----- DATA RECORDS -----

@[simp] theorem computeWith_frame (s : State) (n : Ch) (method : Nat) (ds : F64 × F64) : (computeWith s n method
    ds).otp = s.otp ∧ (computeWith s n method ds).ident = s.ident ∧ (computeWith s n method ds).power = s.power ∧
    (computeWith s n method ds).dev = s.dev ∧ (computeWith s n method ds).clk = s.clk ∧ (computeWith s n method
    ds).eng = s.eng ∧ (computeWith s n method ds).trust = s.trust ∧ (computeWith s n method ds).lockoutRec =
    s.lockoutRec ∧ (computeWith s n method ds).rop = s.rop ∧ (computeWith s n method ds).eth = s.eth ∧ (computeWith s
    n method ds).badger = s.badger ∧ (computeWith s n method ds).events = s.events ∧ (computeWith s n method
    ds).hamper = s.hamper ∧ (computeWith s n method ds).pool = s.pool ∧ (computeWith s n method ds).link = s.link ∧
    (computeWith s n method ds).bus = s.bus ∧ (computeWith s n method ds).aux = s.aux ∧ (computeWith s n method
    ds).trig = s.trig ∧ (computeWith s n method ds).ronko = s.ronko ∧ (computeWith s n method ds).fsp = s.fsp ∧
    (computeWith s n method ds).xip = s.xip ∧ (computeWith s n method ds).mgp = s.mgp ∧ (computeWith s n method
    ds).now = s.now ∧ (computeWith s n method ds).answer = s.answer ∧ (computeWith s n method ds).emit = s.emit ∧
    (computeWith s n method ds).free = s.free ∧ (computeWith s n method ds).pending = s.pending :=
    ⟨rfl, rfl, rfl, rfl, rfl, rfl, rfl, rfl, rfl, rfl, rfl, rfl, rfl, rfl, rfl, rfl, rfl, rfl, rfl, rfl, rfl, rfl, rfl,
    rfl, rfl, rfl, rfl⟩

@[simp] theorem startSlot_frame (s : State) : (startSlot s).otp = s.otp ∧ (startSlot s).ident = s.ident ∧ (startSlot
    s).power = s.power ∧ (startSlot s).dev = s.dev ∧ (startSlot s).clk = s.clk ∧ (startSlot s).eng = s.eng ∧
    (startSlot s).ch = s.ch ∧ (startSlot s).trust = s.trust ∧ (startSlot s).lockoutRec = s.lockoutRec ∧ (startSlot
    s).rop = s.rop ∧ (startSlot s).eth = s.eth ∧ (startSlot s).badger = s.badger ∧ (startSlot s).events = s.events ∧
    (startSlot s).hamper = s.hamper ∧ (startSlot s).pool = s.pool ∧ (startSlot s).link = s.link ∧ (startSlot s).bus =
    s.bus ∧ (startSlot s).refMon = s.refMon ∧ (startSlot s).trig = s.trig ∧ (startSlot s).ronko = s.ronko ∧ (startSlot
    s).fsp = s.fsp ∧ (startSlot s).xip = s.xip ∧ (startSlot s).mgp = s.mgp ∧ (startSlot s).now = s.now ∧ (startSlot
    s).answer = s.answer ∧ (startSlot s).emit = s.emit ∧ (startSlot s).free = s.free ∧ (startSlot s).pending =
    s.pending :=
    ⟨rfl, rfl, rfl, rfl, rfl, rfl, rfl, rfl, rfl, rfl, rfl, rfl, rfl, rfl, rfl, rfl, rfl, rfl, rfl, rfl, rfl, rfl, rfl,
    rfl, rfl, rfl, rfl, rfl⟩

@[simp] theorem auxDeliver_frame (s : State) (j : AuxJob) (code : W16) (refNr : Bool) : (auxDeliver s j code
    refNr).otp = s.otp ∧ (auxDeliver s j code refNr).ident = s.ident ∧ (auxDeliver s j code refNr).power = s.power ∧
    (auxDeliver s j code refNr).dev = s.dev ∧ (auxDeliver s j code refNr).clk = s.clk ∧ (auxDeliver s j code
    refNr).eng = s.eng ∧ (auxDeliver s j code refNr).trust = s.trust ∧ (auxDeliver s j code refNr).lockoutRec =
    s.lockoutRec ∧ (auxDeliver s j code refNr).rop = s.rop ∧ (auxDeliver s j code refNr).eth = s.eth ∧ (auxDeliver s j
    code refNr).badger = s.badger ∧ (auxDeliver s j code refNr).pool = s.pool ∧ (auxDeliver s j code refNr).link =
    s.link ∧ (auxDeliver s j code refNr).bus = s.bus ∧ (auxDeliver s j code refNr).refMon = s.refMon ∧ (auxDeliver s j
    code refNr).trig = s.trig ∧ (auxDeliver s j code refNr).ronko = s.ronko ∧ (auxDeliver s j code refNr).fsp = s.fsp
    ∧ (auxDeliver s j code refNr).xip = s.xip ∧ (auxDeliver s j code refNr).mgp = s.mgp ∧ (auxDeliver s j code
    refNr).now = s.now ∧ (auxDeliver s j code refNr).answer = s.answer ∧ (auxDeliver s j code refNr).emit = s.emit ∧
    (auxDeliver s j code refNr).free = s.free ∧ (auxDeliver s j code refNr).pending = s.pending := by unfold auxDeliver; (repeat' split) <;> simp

-----

**WORK INSTRUCTIONS:**
Every line above from the line with "s).rop = s.rop ∧ (startSlot" to the line with "Bool) : (auxDeliver s j code", inclusive, must be returned exactly; no other line belongs in the reply.

**ANSWER BELOW:**
    s).rop = s.rop ∧ (startSlot s).eth = s.eth ∧ (startSlot s).badger = s.badger ∧ (startSlot s).events = s.events ∧
    (startSlot s).hamper = s.hamper ∧ (startSlot s).pool = s.pool ∧ (startSlot s).link = s.link ∧ (startSlot s).bus =
    s.bus ∧ (startSlot s).refMon = s.refMon ∧ (startSlot s).trig = s.trig ∧ (startSlot s).ronko = s.ronko ∧ (startSlot
    s).fsp = s.fsp ∧ (startSlot s).xip = s.xip ∧ (startSlot s).mgp = s.mgp ∧ (startSlot s).now = s.now ∧ (startSlot
    s).answer = s.answer ∧ (startSlot s).emit = s.emit ∧ (startSlot s).free = s.free ∧ (startSlot s).pending =
    s.pending :=
    ⟨rfl, rfl, rfl, rfl, rfl, rfl, rfl, rfl, rfl, rfl, rfl, rfl, rfl, rfl, rfl, rfl, rfl, rfl, rfl, rfl, rfl, rfl, rfl,
    rfl, rfl, rfl, rfl, rfl⟩

@[simp] theorem auxDeliver_frame (s : State) (j : AuxJob) (code : W16) (refNr : Bool) : (auxDeliver s j code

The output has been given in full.